(WHAT NEEDS TO BE DONE) Line count for "length": state how many lines of the data below include it, and output nothing more.

*** Opening INFORMATION ***

-- ==== Sys2Proof/Machine/Pixel.lean ====
section
/-! DEFINITION. Pixel Addressing and Streaming (spec/42_pixel_streaming.md): `SET_WINDOW`, `STREAM_PIXELS` and `PACK_PIXEL`. -/

namespace Sys2Proof.Machine

/-- The column frame of `SET_WINDOW` (R100, `F.CASET`). -/
def columnFrame (cfg : Params) (start stop : U16) (s : State) : Sent × State :=
  writeCommand .write cfg.cmdCaset (winBytes start stop) s

/-- The row frame of `SET_WINDOW` (R100, `F.RASET`). -/
def rowFrame (cfg : Params) (start stop : U16) (s : State) : Sent × State :=
  writeCommand .write cfg.cmdRaset (winBytes start stop) s

/-- The first step of `SET_WINDOW` (R100): columns first; the row frame is the next step. -/
def startWindow (cfg : Params) (x0 y0 x1 y1 : U16) (s : State) : State :=
  afterWrite (columnFrame cfg x0 (endBound cfg x1) s) (fun t => { t with busy := some (.rows y0 (endBound cfg y1)) }) raise

/-- `SET_WINDOW(x0, y0, x1, y1)` in a build (R100). -/
def beginWindow (cfg : Params) (x0 y0 x1 y1 : U16) (s : State) : Out :=
  if windowUnderflows cfg x1 y1 then .refused .windowEndUnderflow
  else onLink s (.next (startWindow cfg x0 y0 x1 y1 s))

/-- `SET_WINDOW(x0, y0, x1, y1)` (R100). -/
def execSetWindow (x0 y0 x1 y1 : U16) (s : State) : Out :=
  whenIdle s (beginWindow Config.params x0 y0 x1 y1 s)

/-- The memory-write frame that opens a stream (R101, `F.RAMWR`). -/
def openFrame (cfg : Params) (s : State) : Sent × State := writeCommand .write cfg.cmdRamwr [] s

/-- A continuation frame (R101, `F.CONT`). -/
def continuationFrame (payload : Bytes) (s : State) : Sent × State := writeCommand .write Config.cmdCont payload s

/-- The first step of `STREAM_PIXELS` (R101): the memory-write frame; the loop follows unless the buffer is empty (D25). -/
def startStream (cfg : Params) (buffer : Bytes) (s : State) : State :=
  afterWrite (openFrame cfg s)
    (fun t => if buffer = [] then succeed t else { t with cur := some 0, busy := some (.chunks buffer) }) raise

/-- One pass of the loop of `STREAM_PIXELS` (R101): the slice at `cur`, then `cur` past it; the last slice ends the operation. -/
def streamStep (buffer : Bytes) (s : State) : State :=
  let cur := s.cur.getD 0
  let n := min Config.maxChunk (buffer.length - cur)
  if cur < buffer.length then
    afterWrite (continuationFrame (slice buffer cur n) s)
      (fun t => if cur + n < buffer.length then { t with cur := some (cur + n) } else succeed t) raise
  else succeed s

/-- `STREAM_PIXELS(buffer)` (R101). -/
def execStreamPixels (buffer : Bytes) (s : State) : Out :=
  whenIdle s (onLink s (.next (startStream Config.params buffer s)))

/-- `PACK_PIXEL(r, g, b)` (R103): pure. -/
def execPackPixel (r g b : Channel) (s : State) : Out :=
  whenIdle s (accept (packPixel r g b) fun bs => .next (finish (.ok (.bytes bs)) s))

end Sys2Proof.Machine
end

*** Closing INFORMATION ***

(EXERCISE RESULT) 3